(Saved data entries)

_____

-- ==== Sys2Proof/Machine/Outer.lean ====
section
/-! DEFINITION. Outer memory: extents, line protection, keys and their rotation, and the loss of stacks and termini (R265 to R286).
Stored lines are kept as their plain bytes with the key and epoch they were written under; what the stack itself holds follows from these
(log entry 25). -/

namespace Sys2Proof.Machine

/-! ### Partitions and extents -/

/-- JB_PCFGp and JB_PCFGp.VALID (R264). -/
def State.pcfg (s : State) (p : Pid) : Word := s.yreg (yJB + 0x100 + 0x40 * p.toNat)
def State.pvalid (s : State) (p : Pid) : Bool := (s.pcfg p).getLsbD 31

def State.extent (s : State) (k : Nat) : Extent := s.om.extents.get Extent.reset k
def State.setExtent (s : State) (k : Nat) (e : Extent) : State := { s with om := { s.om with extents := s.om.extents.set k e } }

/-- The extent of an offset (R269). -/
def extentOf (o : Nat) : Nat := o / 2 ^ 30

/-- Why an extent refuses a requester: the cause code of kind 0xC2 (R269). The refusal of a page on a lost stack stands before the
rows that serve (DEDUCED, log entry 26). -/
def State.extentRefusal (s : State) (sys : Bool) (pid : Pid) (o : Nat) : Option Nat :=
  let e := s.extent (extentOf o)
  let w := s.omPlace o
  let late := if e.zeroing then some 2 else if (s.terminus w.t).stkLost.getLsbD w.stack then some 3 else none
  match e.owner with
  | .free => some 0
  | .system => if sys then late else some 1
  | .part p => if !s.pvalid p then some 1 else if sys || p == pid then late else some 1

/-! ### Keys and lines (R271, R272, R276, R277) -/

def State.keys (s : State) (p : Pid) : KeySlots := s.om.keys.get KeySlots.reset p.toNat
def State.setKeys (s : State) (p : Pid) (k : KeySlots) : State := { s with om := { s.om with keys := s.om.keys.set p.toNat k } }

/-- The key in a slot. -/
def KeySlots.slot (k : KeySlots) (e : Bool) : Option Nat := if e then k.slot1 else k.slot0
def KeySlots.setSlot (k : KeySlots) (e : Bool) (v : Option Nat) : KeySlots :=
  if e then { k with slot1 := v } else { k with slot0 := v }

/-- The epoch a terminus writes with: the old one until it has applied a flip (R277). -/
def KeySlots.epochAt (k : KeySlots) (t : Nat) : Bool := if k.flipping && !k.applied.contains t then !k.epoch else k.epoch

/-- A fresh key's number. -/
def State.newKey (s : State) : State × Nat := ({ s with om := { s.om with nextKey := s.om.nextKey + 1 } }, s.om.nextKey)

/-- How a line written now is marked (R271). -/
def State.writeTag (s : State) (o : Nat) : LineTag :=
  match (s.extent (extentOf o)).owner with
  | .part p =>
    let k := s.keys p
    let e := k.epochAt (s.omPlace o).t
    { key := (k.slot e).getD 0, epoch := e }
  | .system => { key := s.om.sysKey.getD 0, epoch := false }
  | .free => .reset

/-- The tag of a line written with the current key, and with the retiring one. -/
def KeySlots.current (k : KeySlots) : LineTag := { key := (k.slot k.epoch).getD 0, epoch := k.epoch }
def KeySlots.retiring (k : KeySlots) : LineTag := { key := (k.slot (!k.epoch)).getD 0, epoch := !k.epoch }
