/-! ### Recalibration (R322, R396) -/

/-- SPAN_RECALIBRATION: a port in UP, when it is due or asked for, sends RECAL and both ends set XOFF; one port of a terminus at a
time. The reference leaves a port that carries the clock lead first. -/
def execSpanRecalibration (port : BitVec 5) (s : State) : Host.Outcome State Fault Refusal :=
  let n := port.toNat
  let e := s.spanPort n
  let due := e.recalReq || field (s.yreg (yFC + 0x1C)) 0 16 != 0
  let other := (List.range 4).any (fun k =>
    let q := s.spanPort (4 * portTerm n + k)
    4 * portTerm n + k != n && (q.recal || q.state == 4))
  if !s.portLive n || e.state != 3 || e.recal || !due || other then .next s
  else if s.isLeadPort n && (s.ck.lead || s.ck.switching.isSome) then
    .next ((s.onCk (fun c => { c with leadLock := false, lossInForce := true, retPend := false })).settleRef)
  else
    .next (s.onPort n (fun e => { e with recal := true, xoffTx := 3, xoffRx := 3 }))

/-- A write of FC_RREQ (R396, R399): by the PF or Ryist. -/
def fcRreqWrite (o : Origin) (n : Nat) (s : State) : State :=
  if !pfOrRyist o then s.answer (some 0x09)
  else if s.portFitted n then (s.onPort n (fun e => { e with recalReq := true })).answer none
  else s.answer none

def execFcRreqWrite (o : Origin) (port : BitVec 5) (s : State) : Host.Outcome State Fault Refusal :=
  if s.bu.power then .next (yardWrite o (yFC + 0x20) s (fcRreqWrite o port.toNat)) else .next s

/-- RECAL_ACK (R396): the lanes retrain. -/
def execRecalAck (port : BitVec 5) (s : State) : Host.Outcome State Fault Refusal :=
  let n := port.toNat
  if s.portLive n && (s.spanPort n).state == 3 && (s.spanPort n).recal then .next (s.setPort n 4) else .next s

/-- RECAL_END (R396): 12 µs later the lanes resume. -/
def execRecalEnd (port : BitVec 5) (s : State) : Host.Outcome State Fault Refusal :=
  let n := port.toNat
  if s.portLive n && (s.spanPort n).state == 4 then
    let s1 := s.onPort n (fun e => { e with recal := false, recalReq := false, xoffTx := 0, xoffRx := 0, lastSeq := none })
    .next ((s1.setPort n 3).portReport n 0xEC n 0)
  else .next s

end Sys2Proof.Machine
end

_____

■ WHAT IS BEING ASKED ■
Go through the data and copy every line that includes "Host".

■ SOLUTION BELOW ■
def execSpanRecalibration (port : BitVec 5) (s : State) : Host.Outcome State Fault Refusal :=
def execFcRreqWrite (o : Origin) (port : BitVec 5) (s : State) : Host.Outcome State Fault Refusal :=
def execRecalAck (port : BitVec 5) (s : State) : Host.Outcome State Fault Refusal :=
def execRecalEnd (port : BitVec 5) (s : State) : Host.Outcome State Fault Refusal :=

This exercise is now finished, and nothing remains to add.